TASK BRIEF
"Instr" is the word to look for; copy each line of the listing where it occurs.

DATA TO EXAMINE
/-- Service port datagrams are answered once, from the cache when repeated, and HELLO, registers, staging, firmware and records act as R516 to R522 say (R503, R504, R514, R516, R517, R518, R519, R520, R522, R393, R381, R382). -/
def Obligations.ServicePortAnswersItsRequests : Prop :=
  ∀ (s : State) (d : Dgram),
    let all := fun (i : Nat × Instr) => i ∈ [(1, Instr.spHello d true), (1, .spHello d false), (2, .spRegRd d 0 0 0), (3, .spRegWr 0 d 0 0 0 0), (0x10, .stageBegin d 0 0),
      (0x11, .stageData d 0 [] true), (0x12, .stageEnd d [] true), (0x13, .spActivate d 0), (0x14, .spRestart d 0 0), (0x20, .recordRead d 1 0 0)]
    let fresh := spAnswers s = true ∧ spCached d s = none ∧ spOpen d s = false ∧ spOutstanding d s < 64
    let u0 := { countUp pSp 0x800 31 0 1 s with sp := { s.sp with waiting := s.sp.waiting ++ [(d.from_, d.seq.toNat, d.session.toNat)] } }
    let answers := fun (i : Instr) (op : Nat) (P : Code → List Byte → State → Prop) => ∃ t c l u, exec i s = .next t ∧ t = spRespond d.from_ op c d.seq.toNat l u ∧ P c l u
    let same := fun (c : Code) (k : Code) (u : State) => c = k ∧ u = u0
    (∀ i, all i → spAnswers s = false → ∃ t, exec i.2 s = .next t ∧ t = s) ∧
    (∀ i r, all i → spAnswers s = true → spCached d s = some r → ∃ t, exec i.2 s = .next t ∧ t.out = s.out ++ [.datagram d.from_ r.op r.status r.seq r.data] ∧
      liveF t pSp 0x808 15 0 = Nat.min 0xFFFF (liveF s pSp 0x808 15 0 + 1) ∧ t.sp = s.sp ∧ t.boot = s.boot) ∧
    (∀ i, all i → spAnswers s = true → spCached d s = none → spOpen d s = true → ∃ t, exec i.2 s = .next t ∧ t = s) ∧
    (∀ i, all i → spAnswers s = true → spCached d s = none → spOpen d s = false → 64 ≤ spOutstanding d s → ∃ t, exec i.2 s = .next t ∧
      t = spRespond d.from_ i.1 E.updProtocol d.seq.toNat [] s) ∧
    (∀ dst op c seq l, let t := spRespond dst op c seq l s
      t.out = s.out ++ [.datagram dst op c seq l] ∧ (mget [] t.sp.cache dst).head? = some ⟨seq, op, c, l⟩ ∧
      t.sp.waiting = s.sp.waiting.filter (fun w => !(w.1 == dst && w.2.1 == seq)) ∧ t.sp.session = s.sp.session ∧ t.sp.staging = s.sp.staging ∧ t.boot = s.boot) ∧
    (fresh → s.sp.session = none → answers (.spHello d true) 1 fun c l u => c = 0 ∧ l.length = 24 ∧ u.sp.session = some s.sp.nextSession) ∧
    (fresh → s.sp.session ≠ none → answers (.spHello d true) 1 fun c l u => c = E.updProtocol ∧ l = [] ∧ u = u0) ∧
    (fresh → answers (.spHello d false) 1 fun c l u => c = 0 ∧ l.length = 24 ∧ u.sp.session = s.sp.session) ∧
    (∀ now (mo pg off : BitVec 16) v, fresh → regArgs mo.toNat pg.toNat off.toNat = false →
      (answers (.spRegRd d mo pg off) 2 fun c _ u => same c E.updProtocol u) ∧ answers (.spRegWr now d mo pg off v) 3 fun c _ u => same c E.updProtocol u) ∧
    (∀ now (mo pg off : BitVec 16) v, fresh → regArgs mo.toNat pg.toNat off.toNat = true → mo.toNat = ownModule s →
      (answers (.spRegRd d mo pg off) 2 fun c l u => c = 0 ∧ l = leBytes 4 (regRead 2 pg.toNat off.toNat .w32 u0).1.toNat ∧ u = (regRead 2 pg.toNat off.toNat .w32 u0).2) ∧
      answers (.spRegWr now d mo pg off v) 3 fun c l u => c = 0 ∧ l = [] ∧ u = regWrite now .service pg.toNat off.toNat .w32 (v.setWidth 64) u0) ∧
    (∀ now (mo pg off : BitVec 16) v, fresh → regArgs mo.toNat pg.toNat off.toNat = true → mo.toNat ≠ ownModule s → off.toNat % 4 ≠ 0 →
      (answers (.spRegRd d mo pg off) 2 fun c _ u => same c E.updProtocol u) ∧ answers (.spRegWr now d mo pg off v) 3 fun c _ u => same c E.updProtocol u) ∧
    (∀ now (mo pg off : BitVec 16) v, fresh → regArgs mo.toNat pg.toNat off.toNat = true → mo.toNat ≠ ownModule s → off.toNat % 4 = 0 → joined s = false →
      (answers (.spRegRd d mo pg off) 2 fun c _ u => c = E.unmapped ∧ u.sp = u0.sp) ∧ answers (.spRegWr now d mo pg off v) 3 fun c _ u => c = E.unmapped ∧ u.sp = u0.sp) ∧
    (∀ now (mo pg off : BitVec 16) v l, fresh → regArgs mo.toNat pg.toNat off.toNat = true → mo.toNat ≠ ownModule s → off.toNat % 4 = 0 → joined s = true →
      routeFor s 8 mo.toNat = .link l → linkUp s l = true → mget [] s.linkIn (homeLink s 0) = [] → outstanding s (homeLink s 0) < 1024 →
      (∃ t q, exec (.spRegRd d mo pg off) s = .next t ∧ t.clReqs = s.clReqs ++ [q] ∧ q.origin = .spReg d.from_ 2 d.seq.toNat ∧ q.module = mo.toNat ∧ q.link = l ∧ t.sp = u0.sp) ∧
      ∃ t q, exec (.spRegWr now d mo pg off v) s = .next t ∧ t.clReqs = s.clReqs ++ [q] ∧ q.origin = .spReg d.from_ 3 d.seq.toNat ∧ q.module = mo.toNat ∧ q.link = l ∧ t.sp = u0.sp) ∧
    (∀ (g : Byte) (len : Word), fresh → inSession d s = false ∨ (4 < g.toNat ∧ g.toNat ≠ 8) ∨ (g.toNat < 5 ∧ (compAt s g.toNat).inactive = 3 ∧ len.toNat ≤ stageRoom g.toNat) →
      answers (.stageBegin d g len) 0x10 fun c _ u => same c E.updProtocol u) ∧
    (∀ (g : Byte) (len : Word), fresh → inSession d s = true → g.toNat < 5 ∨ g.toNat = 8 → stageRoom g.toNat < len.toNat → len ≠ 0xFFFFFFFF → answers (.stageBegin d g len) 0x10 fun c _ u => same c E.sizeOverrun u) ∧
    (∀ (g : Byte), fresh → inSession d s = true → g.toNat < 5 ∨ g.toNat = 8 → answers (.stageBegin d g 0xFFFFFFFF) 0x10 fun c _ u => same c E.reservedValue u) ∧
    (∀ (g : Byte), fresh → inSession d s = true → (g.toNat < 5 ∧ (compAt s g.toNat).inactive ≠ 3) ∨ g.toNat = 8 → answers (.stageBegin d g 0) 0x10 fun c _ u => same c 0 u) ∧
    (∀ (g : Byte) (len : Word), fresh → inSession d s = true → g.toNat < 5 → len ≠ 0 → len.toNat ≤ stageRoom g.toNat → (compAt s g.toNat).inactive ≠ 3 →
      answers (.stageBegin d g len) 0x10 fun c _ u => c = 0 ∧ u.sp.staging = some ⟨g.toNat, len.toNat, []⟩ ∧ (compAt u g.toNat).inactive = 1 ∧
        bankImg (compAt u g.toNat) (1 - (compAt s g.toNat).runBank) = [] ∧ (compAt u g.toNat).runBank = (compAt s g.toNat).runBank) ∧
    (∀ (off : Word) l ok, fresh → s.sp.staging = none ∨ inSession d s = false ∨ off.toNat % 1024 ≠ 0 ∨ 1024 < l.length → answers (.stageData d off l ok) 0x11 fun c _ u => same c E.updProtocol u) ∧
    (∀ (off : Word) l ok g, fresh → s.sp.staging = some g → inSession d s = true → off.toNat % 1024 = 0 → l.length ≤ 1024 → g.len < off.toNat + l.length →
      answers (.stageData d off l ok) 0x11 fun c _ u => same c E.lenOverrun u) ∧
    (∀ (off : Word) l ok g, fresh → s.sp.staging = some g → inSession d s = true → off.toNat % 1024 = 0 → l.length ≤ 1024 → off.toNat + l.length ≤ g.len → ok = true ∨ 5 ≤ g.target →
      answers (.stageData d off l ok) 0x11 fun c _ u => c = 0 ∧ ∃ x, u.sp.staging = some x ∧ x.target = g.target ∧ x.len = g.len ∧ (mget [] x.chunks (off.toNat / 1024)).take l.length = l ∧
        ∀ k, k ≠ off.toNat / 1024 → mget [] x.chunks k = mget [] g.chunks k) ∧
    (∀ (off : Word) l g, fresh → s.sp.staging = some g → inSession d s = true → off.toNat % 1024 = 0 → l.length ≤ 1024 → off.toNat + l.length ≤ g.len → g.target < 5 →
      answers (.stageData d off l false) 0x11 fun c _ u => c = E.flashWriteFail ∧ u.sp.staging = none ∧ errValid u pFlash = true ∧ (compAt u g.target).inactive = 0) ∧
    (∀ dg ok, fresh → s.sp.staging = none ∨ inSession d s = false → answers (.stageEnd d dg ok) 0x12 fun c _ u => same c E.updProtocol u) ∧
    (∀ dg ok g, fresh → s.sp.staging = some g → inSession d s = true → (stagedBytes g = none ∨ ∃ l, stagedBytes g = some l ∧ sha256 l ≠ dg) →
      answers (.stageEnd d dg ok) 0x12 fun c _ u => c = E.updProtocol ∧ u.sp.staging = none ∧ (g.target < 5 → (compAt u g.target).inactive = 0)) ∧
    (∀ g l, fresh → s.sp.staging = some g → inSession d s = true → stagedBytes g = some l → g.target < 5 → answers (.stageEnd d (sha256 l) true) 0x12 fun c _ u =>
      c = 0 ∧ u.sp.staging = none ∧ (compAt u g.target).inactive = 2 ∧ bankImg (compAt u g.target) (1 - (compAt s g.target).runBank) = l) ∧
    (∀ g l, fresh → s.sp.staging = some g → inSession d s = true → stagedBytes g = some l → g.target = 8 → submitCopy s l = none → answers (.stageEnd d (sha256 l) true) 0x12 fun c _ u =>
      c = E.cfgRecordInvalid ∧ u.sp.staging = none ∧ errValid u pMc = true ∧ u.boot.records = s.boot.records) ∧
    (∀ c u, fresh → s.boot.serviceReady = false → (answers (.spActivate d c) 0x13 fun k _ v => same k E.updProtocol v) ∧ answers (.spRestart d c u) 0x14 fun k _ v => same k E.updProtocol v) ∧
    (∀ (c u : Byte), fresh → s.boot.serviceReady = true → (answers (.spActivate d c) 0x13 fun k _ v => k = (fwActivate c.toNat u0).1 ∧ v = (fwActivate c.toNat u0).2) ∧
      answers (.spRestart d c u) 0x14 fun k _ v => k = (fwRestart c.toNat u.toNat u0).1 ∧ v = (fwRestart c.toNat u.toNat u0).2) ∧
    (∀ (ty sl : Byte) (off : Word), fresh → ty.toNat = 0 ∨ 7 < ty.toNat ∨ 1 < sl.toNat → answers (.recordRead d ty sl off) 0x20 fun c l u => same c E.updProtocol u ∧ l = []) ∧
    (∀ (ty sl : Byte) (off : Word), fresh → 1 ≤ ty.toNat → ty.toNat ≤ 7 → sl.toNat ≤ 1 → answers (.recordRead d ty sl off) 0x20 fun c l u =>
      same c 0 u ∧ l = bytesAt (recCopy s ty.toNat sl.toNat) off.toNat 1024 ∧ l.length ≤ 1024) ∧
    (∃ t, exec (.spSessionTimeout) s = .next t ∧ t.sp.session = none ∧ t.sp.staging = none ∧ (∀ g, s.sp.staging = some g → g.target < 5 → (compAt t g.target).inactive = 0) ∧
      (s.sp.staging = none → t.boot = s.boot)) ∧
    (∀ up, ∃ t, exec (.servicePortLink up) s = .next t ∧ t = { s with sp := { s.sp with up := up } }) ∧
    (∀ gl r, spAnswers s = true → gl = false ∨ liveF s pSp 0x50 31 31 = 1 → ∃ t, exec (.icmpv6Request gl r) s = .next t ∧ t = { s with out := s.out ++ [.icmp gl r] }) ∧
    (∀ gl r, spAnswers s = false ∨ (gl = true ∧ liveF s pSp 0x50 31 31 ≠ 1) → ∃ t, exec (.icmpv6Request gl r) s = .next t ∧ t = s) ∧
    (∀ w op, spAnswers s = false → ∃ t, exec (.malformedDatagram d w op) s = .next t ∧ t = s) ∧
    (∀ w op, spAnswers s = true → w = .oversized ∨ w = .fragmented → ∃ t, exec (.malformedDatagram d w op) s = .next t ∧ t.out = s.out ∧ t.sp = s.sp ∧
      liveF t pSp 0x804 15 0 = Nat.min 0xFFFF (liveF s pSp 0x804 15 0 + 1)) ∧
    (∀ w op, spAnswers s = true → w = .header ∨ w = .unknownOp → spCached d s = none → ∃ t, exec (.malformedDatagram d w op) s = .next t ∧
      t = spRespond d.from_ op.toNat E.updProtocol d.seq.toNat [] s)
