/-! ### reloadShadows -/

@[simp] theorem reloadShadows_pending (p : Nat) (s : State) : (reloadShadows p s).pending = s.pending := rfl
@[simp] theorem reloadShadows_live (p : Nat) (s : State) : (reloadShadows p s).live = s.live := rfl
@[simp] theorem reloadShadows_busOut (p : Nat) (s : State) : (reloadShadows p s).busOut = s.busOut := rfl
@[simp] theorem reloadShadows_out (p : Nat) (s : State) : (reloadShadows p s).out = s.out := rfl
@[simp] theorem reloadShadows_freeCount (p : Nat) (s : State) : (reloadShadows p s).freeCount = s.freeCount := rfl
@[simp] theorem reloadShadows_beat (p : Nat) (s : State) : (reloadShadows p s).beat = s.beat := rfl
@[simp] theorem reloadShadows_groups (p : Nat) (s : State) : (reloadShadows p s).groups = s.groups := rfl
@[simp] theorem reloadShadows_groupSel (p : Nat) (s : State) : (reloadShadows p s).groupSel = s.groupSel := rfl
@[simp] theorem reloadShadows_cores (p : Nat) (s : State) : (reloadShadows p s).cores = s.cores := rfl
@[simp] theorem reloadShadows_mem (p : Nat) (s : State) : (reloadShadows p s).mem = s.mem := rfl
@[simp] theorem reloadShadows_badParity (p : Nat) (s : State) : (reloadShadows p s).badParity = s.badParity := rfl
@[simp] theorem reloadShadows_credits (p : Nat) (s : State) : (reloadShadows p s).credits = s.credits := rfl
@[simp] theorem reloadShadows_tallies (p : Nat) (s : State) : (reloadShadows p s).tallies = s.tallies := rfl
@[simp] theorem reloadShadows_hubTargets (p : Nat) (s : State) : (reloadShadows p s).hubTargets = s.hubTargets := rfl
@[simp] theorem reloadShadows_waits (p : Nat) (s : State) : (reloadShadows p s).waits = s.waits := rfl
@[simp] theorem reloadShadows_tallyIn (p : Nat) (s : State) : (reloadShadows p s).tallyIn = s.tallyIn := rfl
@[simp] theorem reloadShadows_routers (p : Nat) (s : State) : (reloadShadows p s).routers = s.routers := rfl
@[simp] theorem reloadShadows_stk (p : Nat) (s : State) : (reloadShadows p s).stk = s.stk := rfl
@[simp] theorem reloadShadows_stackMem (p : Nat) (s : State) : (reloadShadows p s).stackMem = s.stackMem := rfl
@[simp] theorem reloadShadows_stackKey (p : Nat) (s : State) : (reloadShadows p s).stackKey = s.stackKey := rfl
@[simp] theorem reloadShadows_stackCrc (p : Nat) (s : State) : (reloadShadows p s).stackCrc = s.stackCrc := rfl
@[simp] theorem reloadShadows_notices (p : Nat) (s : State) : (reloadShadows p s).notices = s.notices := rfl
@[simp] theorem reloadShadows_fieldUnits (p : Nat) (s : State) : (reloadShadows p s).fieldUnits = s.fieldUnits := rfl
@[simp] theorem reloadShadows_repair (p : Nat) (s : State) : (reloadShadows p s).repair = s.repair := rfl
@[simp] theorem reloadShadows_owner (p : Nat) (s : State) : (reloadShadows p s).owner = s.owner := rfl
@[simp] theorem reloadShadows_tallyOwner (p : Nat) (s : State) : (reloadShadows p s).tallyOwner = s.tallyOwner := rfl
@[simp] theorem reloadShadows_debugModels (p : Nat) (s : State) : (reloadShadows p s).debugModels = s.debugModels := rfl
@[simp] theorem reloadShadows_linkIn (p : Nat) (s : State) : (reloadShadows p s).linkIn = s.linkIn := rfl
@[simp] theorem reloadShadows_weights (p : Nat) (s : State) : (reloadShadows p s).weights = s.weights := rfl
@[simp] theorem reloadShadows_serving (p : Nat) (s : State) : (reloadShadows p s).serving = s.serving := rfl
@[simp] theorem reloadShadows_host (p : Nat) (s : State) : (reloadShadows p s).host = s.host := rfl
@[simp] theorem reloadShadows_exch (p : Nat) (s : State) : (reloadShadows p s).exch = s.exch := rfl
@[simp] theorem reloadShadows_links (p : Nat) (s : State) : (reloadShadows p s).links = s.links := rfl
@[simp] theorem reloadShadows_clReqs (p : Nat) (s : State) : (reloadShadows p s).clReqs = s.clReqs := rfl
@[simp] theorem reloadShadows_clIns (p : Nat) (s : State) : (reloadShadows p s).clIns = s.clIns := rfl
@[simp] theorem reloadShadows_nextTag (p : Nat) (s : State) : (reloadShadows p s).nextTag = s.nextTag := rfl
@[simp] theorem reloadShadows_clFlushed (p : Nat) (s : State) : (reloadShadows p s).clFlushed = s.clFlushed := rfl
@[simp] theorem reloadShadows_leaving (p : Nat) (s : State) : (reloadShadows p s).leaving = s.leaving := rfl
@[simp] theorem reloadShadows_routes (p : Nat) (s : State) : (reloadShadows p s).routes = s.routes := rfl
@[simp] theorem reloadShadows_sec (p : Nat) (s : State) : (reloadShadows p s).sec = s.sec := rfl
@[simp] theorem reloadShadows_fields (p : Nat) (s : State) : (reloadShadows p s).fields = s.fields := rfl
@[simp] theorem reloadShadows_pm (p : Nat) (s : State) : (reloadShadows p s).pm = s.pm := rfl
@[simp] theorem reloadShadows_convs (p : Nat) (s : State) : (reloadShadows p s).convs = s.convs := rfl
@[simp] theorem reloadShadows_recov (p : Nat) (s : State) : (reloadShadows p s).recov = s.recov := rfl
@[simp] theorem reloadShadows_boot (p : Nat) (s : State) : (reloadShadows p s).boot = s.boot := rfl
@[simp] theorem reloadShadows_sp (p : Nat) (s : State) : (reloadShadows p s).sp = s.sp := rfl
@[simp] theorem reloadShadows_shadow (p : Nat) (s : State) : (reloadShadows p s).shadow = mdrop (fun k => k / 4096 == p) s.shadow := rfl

OUTPUT BELOW
    let all := fun (i : Nat × Instr) => i ∈ [(1, Instr.spHello d true), (1, .spHello d false), (2, .spRegRd d 0 0 0), (3, .spRegWr 0 d 0 0 0 0), (0x10, .stageBegin d 0 0),
    let answers := fun (i : Instr) (op : Nat) (P : Code → List Byte → State → Prop) => ∃ t c l u, exec i s = .next t ∧ t = spRespond d.from_ op c d.seq.toNat l u ∧ P c l u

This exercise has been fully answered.